**YOUR GOAL**: Return, word for word, only the lines of the data below that lie between the line with "loaded tables -/" and the line with "promptOffset : Nat := 0", those two lines included.

**RECORDS PROVIDED**:

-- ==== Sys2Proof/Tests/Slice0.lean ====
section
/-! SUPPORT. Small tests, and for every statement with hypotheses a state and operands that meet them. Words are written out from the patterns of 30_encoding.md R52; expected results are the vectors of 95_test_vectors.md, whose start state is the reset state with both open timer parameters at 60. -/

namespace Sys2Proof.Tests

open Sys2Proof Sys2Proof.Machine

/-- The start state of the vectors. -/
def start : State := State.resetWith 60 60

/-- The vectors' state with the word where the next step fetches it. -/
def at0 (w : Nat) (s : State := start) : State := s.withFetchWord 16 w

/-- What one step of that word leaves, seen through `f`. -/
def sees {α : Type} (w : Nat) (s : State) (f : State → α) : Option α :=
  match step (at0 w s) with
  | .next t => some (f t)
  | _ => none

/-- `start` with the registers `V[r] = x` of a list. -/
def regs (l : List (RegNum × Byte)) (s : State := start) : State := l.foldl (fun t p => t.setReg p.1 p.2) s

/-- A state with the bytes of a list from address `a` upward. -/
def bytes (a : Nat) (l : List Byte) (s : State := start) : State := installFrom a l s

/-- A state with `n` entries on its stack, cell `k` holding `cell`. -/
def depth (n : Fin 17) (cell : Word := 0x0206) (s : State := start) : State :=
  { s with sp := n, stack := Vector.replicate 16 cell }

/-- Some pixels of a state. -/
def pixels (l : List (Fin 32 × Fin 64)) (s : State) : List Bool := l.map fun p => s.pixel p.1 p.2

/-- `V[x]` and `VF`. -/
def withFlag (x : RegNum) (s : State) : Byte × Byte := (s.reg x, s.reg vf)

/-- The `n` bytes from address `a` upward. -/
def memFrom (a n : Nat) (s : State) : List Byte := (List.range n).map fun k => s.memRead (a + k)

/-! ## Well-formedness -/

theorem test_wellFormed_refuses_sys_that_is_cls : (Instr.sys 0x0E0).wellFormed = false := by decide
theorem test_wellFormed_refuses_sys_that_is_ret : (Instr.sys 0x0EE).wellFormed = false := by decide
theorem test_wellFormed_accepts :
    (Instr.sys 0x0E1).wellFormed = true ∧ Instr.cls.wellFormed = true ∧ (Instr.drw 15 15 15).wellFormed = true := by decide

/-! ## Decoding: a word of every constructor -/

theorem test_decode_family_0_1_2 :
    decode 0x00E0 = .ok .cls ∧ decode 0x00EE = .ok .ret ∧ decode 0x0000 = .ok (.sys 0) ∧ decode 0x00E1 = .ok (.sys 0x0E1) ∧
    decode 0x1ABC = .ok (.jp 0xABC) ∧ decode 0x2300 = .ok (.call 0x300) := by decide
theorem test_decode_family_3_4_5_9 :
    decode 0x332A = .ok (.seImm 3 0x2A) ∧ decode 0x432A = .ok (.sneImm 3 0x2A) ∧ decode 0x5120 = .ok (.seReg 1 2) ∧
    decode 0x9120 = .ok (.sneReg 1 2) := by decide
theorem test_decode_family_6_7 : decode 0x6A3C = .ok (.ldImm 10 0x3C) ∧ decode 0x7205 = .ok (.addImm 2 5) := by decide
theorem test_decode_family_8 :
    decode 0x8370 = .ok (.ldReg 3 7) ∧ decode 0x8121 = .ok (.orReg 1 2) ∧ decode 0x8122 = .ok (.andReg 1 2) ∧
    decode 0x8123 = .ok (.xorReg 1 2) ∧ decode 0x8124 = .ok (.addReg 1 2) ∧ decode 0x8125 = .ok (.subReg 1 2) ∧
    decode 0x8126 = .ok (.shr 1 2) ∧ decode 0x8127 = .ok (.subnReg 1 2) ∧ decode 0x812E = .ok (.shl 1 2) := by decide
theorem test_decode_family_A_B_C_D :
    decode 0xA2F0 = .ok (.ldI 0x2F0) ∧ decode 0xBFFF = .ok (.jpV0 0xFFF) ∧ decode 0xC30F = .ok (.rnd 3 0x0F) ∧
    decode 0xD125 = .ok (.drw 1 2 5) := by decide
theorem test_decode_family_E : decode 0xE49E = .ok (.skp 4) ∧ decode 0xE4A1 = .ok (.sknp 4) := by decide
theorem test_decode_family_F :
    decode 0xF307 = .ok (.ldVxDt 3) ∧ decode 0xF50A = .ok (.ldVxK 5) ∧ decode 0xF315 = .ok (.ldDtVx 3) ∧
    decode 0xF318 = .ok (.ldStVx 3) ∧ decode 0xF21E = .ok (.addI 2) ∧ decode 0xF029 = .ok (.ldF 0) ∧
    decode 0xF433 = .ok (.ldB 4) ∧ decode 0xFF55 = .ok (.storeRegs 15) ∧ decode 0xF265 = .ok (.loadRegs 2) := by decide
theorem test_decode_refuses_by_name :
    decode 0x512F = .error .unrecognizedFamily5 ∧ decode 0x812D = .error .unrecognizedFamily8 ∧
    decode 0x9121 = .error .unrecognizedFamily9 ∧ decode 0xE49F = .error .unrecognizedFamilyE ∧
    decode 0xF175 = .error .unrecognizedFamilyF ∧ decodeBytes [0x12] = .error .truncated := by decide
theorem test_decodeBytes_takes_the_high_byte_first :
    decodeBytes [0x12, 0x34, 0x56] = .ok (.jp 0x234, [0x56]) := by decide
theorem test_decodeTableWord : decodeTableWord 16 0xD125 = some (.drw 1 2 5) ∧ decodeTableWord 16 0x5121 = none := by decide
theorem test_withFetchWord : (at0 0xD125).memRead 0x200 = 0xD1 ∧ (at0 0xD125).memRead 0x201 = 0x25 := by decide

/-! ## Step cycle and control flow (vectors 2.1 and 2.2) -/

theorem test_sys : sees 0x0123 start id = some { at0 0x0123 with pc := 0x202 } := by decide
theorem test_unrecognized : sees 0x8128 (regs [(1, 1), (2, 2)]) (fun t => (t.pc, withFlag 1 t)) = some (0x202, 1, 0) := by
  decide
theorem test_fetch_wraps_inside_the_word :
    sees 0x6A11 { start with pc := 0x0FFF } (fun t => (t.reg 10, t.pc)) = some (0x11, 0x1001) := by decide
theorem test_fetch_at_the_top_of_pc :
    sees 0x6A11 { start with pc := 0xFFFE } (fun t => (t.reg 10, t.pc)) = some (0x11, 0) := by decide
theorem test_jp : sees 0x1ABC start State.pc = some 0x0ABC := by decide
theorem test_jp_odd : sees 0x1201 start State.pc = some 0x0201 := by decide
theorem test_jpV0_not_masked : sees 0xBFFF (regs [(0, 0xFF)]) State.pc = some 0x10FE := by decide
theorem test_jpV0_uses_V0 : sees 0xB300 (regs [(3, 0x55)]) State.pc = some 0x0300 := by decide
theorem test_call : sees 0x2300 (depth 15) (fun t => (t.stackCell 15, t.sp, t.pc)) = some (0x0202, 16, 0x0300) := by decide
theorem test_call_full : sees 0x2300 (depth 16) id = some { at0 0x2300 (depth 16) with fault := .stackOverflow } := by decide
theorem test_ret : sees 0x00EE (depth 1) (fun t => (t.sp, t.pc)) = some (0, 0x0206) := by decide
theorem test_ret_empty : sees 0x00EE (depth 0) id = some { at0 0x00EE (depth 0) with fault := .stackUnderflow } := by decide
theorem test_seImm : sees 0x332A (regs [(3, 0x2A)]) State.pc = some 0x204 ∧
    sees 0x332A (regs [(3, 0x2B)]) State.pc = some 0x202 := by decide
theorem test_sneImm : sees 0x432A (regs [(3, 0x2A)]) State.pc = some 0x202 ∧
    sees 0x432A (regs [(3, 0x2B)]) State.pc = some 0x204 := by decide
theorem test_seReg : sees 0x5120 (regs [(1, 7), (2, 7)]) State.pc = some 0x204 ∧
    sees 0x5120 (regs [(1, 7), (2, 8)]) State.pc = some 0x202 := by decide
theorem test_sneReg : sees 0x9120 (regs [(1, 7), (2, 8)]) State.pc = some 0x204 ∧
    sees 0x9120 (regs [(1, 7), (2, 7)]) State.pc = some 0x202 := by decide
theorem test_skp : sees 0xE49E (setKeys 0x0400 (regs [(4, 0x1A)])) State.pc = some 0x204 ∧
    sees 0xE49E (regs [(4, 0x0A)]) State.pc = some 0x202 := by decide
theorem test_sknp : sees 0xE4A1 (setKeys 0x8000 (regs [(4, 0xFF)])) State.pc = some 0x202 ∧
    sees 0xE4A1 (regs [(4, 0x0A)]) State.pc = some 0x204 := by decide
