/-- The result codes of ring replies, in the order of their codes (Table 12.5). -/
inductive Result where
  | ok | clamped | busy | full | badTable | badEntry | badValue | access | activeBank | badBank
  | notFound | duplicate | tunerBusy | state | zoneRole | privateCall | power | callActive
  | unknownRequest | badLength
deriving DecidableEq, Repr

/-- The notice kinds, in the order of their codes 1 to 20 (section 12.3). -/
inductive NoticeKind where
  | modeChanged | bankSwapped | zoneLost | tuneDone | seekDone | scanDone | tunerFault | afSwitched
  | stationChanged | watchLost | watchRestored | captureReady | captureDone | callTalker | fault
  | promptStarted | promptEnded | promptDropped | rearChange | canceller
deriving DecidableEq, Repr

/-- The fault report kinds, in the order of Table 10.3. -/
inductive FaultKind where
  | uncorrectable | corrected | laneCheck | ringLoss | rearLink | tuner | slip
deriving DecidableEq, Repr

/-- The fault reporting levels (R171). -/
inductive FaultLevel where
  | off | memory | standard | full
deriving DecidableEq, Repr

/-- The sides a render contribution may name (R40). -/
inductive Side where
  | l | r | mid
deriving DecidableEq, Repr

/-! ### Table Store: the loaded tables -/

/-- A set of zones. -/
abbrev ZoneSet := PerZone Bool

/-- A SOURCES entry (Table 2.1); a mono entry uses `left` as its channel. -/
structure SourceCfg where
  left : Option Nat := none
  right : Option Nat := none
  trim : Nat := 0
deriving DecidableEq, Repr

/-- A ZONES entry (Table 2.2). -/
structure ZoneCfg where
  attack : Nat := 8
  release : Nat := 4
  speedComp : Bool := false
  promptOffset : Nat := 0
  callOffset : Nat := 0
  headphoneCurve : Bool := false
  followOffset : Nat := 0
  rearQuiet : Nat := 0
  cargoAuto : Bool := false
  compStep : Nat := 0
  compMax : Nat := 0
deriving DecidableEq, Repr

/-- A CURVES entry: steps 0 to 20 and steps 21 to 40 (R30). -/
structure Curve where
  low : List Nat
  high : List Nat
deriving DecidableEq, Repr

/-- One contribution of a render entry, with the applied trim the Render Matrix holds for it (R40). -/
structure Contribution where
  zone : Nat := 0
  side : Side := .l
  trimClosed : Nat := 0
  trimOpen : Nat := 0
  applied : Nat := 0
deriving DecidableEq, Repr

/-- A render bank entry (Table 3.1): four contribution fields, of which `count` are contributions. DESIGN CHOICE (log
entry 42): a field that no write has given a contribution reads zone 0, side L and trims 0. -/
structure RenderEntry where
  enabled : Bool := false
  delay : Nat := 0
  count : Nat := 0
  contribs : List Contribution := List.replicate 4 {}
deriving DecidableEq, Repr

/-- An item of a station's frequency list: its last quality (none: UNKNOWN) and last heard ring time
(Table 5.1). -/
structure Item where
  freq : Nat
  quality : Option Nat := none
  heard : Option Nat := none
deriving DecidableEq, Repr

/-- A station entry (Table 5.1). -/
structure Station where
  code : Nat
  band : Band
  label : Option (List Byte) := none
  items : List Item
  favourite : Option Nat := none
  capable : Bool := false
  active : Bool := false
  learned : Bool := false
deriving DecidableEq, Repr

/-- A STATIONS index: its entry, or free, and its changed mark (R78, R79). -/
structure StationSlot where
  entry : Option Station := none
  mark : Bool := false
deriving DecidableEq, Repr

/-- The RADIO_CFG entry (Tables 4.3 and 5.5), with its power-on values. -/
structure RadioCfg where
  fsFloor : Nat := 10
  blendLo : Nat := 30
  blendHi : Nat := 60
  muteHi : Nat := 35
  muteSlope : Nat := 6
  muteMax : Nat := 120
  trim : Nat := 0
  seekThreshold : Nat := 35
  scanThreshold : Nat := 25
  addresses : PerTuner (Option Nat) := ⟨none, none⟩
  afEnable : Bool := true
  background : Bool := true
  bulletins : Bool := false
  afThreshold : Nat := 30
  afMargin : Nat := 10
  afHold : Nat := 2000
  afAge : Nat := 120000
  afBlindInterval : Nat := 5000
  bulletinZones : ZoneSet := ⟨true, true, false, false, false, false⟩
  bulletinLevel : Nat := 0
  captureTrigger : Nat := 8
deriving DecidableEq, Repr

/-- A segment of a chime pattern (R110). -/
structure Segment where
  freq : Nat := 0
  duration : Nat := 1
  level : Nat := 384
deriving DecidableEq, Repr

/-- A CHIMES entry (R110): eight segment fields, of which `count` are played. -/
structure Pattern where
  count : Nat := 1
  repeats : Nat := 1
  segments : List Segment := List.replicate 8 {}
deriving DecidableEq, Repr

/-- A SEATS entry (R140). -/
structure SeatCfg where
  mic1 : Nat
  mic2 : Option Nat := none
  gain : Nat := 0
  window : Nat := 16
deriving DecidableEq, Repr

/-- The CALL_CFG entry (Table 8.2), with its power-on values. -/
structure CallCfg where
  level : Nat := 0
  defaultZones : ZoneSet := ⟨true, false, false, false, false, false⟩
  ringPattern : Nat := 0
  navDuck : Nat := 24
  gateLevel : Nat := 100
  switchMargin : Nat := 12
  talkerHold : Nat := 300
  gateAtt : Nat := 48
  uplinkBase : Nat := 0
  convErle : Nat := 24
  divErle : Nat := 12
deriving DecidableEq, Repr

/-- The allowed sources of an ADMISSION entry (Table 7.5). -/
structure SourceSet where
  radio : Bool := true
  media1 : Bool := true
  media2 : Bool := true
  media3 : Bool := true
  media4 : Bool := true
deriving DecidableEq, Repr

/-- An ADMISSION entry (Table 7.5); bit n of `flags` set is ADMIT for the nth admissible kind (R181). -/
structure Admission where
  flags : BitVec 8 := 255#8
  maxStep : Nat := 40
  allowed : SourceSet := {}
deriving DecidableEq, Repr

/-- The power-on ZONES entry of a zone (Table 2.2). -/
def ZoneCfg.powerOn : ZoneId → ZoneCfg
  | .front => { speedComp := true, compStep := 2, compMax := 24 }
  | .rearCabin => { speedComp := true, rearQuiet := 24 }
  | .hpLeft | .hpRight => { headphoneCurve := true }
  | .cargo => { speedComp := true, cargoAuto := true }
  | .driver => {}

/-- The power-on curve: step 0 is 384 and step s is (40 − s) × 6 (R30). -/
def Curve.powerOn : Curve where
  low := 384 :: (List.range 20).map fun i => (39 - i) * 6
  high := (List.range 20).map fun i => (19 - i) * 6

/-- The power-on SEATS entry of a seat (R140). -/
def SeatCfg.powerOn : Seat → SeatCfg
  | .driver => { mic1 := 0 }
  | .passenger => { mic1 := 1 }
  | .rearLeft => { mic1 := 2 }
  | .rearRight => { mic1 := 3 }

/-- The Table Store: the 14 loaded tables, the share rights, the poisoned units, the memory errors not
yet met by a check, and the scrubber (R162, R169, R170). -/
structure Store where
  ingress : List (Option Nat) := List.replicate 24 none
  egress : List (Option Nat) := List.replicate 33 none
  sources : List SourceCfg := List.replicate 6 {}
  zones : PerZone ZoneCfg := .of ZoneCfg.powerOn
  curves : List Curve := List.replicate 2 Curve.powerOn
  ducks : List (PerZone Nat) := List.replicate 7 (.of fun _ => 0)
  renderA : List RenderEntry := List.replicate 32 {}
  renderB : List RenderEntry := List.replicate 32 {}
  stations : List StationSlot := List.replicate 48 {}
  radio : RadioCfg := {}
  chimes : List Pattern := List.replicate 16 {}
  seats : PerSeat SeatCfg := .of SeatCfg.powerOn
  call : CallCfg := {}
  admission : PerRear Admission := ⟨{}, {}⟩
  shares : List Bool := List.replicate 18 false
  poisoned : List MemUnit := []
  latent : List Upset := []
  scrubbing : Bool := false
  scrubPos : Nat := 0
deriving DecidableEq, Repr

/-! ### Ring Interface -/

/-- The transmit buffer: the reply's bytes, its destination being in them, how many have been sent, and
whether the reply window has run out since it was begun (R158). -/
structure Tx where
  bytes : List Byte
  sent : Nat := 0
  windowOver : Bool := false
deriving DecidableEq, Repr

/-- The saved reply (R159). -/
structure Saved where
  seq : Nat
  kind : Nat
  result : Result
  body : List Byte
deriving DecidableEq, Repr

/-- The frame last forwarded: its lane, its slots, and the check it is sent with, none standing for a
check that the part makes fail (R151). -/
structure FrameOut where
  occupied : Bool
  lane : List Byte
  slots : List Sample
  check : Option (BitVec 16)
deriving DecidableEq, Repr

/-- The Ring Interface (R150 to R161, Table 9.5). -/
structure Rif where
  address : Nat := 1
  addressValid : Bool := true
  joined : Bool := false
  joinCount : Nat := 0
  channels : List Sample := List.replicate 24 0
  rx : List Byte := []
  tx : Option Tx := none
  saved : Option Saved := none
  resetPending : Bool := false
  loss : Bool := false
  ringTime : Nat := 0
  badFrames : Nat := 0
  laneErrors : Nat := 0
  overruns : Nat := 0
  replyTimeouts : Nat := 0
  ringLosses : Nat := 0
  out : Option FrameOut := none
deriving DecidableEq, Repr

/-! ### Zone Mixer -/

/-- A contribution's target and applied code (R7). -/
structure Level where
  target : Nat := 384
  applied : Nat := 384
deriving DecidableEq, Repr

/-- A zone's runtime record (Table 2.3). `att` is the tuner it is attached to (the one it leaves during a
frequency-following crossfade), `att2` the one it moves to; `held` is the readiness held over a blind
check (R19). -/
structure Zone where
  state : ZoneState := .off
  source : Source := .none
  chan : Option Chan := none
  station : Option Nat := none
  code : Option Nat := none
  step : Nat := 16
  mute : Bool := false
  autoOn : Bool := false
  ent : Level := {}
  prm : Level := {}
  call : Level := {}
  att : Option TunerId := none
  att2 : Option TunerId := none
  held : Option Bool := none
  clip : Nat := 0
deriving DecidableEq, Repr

**RESULT FOR THIS TASK**:
/-! ### Table Store: the loaded tables -/

/-- A set of zones. -/
abbrev ZoneSet := PerZone Bool

/-- A SOURCES entry (Table 2.1); a mono entry uses `left` as its channel. -/
structure SourceCfg where
  left : Option Nat := none
  right : Option Nat := none
  trim : Nat := 0
deriving DecidableEq, Repr

/-- A ZONES entry (Table 2.2). -/
structure ZoneCfg where
  attack : Nat := 8
  release : Nat := 4
  speedComp : Bool := false
  promptOffset : Nat := 0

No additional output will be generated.